» **About this task**
Every line of the material below in which "trans" shows up is to be located and copied.

▬▬▬▬▬▬

@[simp] theorem State.onEgo_armed (i : Nat) (f : EgoSt → EgoSt) : (s.onEgo i f).armed = s.armed := State.armed_congr rfl
@[simp] theorem State.egoZero_armed (slot : Nat) : (s.egoZero slot).armed = s.armed := by simp [State.egoZero]
@[simp] theorem State.egoUnconv_armed (slot : Nat) : (s.egoUnconv slot).armed = s.armed := by simp [State.egoUnconv]
@[simp] theorem State.suspend_armed (slot st : Nat) : (s.suspend slot st).armed = s.armed := by simp [State.suspend]

@[simp] theorem State.egoUpdate_armed (slot len : Nat) (x : List FVal) (sigma : FVal) :
    (s.egoUpdate slot len x sigma).armed = s.armed := by
  simp [State.egoUpdate]

@[simp] theorem State.egoSolve_armed (slot win a b : Nat) : (s.egoSolve slot win a b).armed = s.armed := by
  unfold State.egoSolve
  dsimp only
  (repeat' split) <;> simp

@[simp] theorem execEgoXchkCompare_armed (slot : Fin 256) : s.KeepsArm (execEgoXchkCompare slot s) := by
  unfold execEgoXchkCompare
  dsimp only
  split <;> simp

@[simp] theorem execEgoClr_armed (who : Agent) (slot : Fin 256) : s.KeepsArm (execEgoClr who slot s) := by
  rcases s.letIn_cases who .EGO_CTRL_CLR slot.val with h | ⟨t, h, ht⟩ <;> simp [execEgoClr, *]

end

/-! #### Milestones and Batt pools -/

section
variable (s : State)

theorem State.msOwner_cases (ms spur : Nat) :
    s.msOwner ms spur = .ok s ∨ ∃ t, s.msOwner ms spur = .error t ∧ t.armed = s.armed := by
  unfold State.msOwner
  split <;> simp

theorem State.msAdmit_cases (ms spur : Nat) :
    s.msAdmit ms spur = .ok s ∨ ∃ code t, s.msAdmit ms spur = .error (code, t) ∧ t.armed = s.armed := by
  unfold State.msAdmit
  rcases s.msOwner_cases ms spur with h | ⟨t, h, ht⟩ <;> rw [h]
  · dsimp only
    split <;> simp
  · exact .inr ⟨_, t, rfl, ht⟩

@[simp] theorem State.forwards_armed (ms count : Nat) : (s.forwards ms count).armed = s.armed := by simp [State.forwards]
@[simp] theorem State.raiseValue_armed (ms total : Nat) : (s.raiseValue ms total).armed = s.armed := by simp [State.raiseValue]

@[simp] theorem State.signalOutcome_armed (g : Signal) (code : Nat) : (s.signalOutcome g code).armed = s.armed := by
  unfold State.signalOutcome
  split <;> simp

@[simp] theorem State.takeSignal_armed (g : Signal) : (s.takeSignal g).2.armed = s.armed := by
  unfold State.takeSignal
  rcases s.msAdmit_cases g.ms g.spur with h | ⟨c, t, h, ht⟩ <;> simp [*]

theorem State.foldl_armed {α β : Type} {f : β × State → α → β × State} (hf : ∀ a x, (f a x).2.armed = a.2.armed) (l : List α)
    (a : β × State) : (l.foldl f a).2.armed = a.2.armed := by
  induction l generalizing a with
  | nil => rfl
  | cons x l ih => exact (ih _).trans (hf a x)

@[simp] theorem State.msSignals_armed (l : List Signal) : (s.msSignals l).armed = s.armed := by
  unfold State.msSignals
  dsimp only
  refine (State.each_armed _ (fun _ _ => by simp) _).trans (State.foldl_armed (fun a g => ?_) l _)
  have h := a.2.takeSignal_armed g
  split <;> next heq => simpa [heq] using h

@[simp] theorem State.endWaiter_armed (w : Waiter) (o : WOut) : (s.endWaiter w o).armed = s.armed := by
  unfold State.endWaiter
  dsimp only
  (repeat' split) <;> simp

@[simp] theorem State.msEnds_armed : s.msEnds.armed = s.armed := by simp [State.msEnds]
@[simp] theorem State.msCycle_armed (l : List Signal) : (s.msCycle l).armed = s.armed := by simp [State.msCycle]

@[simp] theorem State.msWait_armed (ms spur h : Nat) (timeout : Option Nat) (act : WAct) :
    (s.msWait ms spur h timeout act).2.armed = s.armed := by
  unfold State.msWait
  rcases s.msAdmit_cases ms spur with h | ⟨c, t, h, ht⟩ <;> simp only [h]
  · (repeat' split) <;> simp
  · exact ht

@[simp] theorem State.msRearm_armed (ms value target : Nat) : (s.msRearm ms value target).armed = s.armed := by
  simp [State.msRearm]

@[simp] theorem execMsSignalArrival_armed (arriving : Nat) : s.KeepsArm (execMsSignalArrival arriving s) := by
  simp [execMsSignalArrival]

@[simp] theorem execMsig_armed (core : Fin 16) (ms : Fin 1024) (count : BitVec 16) : s.KeepsArm (execMsig core ms count s) := by
  simp [execMsig]

@[simp] theorem execMwait_armed (core : Fin 16) (ms : Fin 1024) (h : Word) (timeout : Option DWord) (act : WaitAct) :
    s.KeepsArm (execMwait core ms h timeout act s) := by
  simp [execMwait]

@[simp] theorem execMrearm_armed (core : Fin 16) (ms : Fin 1024) (value target : Word) :
    s.KeepsArm (execMrearm core ms value target s) := by
  rcases s.msAdmit_cases ms.val (core.val / 2) with h | ⟨c, t, h, ht⟩ <;> simp [execMrearm, *]

@[simp] theorem execMsCoreRead_armed (core : Fin 16) (ms : Fin 1024) : s.KeepsArm (execMsCoreRead core ms s) := by
  rcases s.msOwner_cases ms.val (core.val / 2) with h | ⟨t, h, ht⟩ <;> simp [execMsCoreRead, *]

@[simp] theorem execWaiterTimeout_armed : s.KeepsArm (execWaiterTimeout s) := by simp [execWaiterTimeout]
@[simp] theorem State.noteGrant_armed (long : Bool) : (s.noteGrant long).armed = s.armed := by simp [State.noteGrant]

@[simp] theorem State.grant_armed (long : Bool) (agent sp : Nat) : (s.grant long agent sp).2.armed = s.armed := by
  unfold State.grant
  dsimp only
  split <;> simp

@[simp] theorem State.battReply_armed (dst : BTo) (code handle : Nat) : (s.battReply dst code handle).armed = s.armed := by
  unfold State.battReply
  (repeat' split) <;> simp

@[simp] theorem State.onWaitq_armed (long : Bool) (f : List BWaiter → List BWaiter) : (s.onWaitq long f).armed = s.armed := by
  simp [State.onWaitq]

@[simp] theorem State.dropPoolWaiter_armed (long : Bool) (w : BWaiter) : (s.dropPoolWaiter long w).armed = s.armed := by
  simp [State.dropPoolWaiter]

@[simp] theorem State.serveWaiters_armed (long : Bool) : (s.serveWaiters long).armed = s.armed := by simp [State.serveWaiters]

@[simp] theorem State.loser_armed (long wait : Bool) (agent sp : Nat) (timeout : Option Nat) (dst : BTo) :
    (s.loser long wait agent sp timeout dst).armed = s.armed := by
  unfold State.loser
  dsimp only
  (repeat' split) <;> simp

@[simp] theorem State.allocOne_armed (long wait : Bool) (agent sp : Nat) (timeout : Option Nat) (dst : BTo) :
    (s.allocOne long wait agent sp timeout dst).armed = s.armed := by
  simp [State.allocOne]

@[simp] theorem State.waitersExpire_armed (long : Bool) : (s.waitersExpire long).armed = s.armed := by
  simp [State.waitersExpire]

@[simp] theorem State.bpCycle_armed {f : State → State} (hf : ∀ s, (f s).armed = s.armed) : (s.bpCycle f).armed = s.armed := by
  simp [State.bpCycle, hf]

@[simp] theorem execBattAlloc_armed (reqs : List AllocReq) : s.KeepsArm (execBattAlloc reqs s) := by simp [execBattAlloc]

@[simp] theorem execBattWaiterGrant_armed (long : Bool) : s.KeepsArm (execBattWaiterGrant long s) := by
  simp [execBattWaiterGrant]

@[simp] theorem execBattWaitTimeout_armed (long : Bool) : s.KeepsArm (execBattWaitTimeout long s) := by
  simp [execBattWaitTimeout]

@[simp] theorem State.battReject_armed (op agent sp h : Nat) (e : Nat × Bool) :
    (s.battReject op agent sp h e).armed = s.armed := by
  simp [State.battReject]

@[simp] theorem State.battFreeOp_armed (agent sp h : Nat) : (s.battFreeOp agent sp h).2.armed = s.armed := by
  unfold State.battFreeOp
  split <;> simp

@[simp] theorem State.battGiveOp_armed (agent sp h ta tsp : Nat) : (s.battGiveOp agent sp h ta tsp).2.armed = s.armed := by
  unfold State.battGiveOp
  split <;> simp

@[simp] theorem execBattFree_armed (agent : BattAgent) (handle : Word) : s.KeepsArm (execBattFree agent handle s) := by
  simp [execBattFree]

@[simp] theorem execBattGive_armed (agent : BattAgent) (handle : Word) (target : BattAgent) :
    s.KeepsArm (execBattGive agent handle target s) := by
  simp [execBattGive]

@[simp] theorem State.msCfgApply_armed (c : Cmd) : (s.msCfgApply c).armed = s.armed := by simp [State.msCfgApply]

@[simp] theorem execMsCfg_armed (mb : Fin 64) (tag : BitVec 16) : s.KeepsArm (execMsCfg mb tag s) := by
  refine s.keepsArm_runCmd mb tag 0x30 false fun c => ?_
  split <;> simp

@[simp] theorem State.endMs_armed (mb : Nat) (c : Cmd) (code result : Nat) : (s.endMs mb c code result).armed = s.armed := by
  simp [State.endMs]

@[simp] theorem execMsRearm_armed (mb : Fin 64) (tag : BitVec 16) : s.KeepsArm (execMsRearm mb tag s) := by
  refine s.keepsArm_runCmd mb tag 0x31 false fun c => ?_
  rcases s.msAdmit_cases (bits (c.opw 0) 0 10) (mb.val / 8) with h | ⟨c, t, h, ht⟩ <;> simp [*]

@[simp] theorem execMsRead_armed (mb : Fin 64) (tag : BitVec 16) : s.KeepsArm (execMsRead mb tag s) := by
  refine s.keepsArm_runCmd mb tag 0x32 false fun c => ?_
  rcases s.msOwner_cases (bits (c.opw 0) 0 10) (mb.val / 8) with h | ⟨t, h, ht⟩ <;> simp [*]

@[simp] theorem execMsSignal_armed (mb : Fin 64) (tag : BitVec 16) : s.KeepsArm (execMsSignal mb tag s) := by
  refine s.keepsArm_runCmd mb tag 0x33 false fun c => ?_
  rcases s.msAdmit_cases (bits (c.opw 0) 0 10) (mb.val / 8) with h | ⟨c, t, h, ht⟩ <;> simp [*]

▬▬▬▬▬▬

» **Result for this task**
  | cons x l ih => exact (ih _).trans (hf a x)
  refine (State.each_armed _ (fun _ _ => by simp) _).trans (State.foldl_armed (fun a g => ?_) l _)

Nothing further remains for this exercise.